Please copy each line of the records below that includes the word "column".

**Data for processing:**

○ ○ ○

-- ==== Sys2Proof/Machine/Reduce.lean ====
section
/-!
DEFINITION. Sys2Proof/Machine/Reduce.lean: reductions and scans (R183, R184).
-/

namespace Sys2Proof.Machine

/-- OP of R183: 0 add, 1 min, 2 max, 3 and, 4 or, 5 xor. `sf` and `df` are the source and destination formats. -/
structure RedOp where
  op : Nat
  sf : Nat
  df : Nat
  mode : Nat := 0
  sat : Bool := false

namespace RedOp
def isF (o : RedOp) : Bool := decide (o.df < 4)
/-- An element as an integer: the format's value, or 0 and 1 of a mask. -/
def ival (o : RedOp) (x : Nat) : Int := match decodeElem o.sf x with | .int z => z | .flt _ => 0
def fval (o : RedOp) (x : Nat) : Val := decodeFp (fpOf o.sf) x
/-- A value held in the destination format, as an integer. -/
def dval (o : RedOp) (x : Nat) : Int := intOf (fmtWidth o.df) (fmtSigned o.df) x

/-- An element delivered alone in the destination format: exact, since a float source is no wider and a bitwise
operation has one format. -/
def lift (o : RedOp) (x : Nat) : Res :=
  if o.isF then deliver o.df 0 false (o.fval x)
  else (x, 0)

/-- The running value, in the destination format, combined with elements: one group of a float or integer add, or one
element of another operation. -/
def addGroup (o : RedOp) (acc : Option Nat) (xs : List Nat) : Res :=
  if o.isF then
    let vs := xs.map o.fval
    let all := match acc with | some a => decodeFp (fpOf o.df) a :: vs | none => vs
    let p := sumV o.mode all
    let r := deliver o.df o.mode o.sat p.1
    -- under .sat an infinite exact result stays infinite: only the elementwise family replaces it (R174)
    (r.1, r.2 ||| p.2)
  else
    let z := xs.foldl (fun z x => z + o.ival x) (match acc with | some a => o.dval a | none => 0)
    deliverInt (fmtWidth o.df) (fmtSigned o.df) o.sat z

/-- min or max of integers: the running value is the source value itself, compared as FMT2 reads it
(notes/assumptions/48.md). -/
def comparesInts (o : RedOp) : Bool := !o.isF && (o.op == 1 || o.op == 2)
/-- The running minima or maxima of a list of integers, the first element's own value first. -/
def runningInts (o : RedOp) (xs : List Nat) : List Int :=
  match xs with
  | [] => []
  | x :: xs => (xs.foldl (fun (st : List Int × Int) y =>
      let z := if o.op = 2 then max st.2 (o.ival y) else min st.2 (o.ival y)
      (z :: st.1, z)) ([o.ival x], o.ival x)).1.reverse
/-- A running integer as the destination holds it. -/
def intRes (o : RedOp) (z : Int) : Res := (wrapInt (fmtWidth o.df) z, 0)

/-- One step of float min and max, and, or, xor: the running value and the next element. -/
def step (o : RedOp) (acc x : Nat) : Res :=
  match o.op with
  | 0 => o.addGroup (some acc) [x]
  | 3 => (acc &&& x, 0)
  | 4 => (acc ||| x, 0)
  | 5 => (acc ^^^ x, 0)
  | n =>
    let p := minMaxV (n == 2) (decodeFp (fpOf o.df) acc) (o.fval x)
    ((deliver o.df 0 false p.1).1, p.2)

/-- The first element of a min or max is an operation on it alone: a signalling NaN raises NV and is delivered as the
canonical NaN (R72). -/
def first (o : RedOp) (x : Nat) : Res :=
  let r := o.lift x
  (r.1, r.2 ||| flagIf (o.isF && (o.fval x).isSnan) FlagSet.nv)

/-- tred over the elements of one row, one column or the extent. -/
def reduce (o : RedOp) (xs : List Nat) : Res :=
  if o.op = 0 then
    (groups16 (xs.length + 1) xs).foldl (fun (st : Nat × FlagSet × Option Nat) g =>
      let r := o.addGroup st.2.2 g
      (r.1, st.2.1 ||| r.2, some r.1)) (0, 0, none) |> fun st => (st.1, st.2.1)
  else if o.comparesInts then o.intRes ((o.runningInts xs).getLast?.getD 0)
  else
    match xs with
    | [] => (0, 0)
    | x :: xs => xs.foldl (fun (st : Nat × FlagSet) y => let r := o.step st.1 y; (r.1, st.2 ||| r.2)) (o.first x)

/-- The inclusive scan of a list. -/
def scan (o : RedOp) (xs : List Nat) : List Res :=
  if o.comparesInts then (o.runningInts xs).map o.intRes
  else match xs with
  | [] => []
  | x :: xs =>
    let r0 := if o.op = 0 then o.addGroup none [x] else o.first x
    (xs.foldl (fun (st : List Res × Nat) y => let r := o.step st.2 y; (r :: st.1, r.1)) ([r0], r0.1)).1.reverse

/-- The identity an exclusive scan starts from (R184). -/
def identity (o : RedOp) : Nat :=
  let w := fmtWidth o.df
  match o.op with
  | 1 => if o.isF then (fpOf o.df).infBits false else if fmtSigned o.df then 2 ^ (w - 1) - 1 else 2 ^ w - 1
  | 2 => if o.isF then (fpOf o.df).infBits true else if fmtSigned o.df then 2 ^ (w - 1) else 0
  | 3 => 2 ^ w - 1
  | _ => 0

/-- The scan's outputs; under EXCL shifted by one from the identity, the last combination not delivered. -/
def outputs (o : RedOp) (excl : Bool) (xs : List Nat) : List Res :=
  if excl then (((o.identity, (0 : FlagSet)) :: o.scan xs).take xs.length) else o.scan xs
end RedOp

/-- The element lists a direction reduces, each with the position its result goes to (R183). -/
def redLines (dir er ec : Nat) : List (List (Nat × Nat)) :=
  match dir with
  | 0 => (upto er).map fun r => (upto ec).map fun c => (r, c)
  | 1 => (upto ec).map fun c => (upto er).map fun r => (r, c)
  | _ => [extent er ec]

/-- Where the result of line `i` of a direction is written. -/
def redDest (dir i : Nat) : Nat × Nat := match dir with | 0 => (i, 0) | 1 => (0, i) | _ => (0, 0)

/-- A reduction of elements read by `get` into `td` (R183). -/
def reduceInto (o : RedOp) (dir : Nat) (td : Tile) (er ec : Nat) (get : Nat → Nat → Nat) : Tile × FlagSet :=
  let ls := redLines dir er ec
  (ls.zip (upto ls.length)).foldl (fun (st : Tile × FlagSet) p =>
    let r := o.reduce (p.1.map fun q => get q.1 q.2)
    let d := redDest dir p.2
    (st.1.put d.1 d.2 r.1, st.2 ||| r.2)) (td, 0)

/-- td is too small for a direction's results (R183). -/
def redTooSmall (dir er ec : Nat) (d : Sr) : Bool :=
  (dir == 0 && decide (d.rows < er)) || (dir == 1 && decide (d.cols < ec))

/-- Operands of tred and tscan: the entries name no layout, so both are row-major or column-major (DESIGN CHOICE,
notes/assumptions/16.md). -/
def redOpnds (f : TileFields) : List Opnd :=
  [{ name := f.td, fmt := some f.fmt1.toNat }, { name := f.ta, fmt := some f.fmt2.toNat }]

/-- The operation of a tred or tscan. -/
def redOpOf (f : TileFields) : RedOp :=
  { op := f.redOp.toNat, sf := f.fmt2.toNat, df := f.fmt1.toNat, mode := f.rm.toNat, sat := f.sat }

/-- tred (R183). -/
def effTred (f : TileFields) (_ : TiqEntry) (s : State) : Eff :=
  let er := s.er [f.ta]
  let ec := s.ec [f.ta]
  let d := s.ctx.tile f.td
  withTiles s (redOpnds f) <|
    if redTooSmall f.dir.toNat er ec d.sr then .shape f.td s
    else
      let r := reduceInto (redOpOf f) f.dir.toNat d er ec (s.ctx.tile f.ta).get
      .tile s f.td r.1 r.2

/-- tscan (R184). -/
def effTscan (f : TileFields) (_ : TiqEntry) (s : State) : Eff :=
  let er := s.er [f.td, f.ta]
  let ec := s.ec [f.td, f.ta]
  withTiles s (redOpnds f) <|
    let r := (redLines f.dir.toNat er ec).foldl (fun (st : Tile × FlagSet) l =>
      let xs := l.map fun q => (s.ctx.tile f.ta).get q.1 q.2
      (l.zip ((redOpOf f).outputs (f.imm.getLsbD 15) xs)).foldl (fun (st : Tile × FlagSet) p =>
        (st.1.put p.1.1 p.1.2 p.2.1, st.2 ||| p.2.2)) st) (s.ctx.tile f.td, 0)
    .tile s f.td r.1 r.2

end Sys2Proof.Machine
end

○ ○ ○

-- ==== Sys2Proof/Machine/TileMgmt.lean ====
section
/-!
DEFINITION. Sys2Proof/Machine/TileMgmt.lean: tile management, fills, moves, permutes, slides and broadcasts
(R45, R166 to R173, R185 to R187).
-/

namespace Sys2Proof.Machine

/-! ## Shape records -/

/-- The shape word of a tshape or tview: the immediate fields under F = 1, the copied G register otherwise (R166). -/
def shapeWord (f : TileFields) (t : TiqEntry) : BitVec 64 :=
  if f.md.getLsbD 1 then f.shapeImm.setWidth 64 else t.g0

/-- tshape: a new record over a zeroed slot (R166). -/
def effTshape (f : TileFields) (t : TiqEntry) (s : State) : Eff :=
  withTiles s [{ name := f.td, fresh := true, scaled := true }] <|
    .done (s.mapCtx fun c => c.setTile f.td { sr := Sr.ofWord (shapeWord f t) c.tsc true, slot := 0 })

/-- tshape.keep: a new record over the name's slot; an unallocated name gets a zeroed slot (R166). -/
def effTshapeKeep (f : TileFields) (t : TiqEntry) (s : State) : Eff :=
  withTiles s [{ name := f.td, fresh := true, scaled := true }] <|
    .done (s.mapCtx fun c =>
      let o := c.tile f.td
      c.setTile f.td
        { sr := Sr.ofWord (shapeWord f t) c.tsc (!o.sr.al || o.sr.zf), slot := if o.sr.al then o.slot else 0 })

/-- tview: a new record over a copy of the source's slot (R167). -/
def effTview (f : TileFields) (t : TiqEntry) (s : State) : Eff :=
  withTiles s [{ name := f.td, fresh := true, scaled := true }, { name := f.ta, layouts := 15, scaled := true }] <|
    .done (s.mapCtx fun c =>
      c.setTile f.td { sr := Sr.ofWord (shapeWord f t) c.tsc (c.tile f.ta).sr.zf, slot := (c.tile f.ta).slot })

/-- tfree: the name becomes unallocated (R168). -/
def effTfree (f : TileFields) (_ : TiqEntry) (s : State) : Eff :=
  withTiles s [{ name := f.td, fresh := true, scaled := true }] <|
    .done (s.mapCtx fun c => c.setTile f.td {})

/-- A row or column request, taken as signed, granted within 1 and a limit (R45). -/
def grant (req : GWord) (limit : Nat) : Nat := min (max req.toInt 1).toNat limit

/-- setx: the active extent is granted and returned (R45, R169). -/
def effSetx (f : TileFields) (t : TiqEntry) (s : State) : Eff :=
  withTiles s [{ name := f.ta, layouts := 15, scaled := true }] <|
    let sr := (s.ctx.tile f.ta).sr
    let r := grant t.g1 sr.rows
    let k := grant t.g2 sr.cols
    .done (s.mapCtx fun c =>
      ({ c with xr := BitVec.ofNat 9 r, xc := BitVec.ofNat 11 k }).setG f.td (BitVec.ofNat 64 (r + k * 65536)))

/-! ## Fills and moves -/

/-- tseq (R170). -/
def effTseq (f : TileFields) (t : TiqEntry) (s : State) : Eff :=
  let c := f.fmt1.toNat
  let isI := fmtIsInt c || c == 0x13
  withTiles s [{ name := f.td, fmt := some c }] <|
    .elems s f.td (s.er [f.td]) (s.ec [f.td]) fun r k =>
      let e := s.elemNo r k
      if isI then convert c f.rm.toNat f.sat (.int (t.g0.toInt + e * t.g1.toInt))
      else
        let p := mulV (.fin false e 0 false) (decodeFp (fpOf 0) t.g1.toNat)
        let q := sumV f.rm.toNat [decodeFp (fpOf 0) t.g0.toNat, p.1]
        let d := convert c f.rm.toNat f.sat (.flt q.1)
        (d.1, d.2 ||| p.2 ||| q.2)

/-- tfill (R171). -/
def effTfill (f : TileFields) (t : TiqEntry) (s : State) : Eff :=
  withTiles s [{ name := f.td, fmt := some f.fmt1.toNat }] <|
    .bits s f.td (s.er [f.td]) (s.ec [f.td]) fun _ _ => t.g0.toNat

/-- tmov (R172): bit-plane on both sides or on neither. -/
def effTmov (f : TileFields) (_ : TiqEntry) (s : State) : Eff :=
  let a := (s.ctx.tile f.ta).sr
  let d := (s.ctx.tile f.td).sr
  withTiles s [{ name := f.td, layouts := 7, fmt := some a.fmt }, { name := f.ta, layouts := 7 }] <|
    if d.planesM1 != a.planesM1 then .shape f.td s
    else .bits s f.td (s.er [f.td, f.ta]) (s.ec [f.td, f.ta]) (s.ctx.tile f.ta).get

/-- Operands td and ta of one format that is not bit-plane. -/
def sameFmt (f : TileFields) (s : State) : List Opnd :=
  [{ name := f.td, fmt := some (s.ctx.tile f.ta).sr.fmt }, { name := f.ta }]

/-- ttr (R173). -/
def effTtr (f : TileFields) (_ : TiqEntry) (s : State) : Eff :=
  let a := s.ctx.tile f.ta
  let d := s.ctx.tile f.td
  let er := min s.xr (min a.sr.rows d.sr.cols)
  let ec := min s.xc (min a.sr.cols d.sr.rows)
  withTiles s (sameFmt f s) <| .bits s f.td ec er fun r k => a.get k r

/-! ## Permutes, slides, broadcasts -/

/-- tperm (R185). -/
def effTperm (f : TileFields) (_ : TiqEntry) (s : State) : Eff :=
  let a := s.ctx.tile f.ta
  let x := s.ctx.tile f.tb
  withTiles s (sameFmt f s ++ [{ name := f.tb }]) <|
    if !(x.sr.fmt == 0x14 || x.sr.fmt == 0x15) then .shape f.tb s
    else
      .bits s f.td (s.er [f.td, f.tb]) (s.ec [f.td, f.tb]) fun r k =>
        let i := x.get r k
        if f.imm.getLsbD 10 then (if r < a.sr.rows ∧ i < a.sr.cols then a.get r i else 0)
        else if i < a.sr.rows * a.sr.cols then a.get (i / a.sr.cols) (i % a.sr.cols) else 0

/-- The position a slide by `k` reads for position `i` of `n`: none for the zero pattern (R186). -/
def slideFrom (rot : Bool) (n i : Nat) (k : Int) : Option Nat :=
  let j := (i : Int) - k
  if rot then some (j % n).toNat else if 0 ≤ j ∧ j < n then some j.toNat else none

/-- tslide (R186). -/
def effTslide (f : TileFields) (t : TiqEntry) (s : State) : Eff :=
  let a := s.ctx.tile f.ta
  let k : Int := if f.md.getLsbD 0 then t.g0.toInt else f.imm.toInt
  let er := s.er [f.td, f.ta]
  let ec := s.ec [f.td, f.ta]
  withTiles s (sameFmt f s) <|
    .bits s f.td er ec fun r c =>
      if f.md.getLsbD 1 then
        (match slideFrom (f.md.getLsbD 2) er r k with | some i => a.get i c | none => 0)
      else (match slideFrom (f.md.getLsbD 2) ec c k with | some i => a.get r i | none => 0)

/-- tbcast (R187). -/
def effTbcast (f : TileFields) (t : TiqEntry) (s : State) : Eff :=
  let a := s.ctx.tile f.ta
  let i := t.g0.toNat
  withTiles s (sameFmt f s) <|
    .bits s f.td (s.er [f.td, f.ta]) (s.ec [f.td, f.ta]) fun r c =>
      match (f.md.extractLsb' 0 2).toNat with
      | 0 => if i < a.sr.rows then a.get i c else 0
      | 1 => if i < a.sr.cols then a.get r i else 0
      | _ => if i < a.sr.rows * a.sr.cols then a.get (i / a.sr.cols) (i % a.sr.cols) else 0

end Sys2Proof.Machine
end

○ ○ ○

**Solution to the exercise:**
/-- tred over the elements of one row, one column or the extent. -/
/-- Operands of tred and tscan: the entries name no layout, so both are row-major or column-major (DESIGN CHOICE,
/-- A row or column request, taken as signed, granted within 1 and a limit (R45). -/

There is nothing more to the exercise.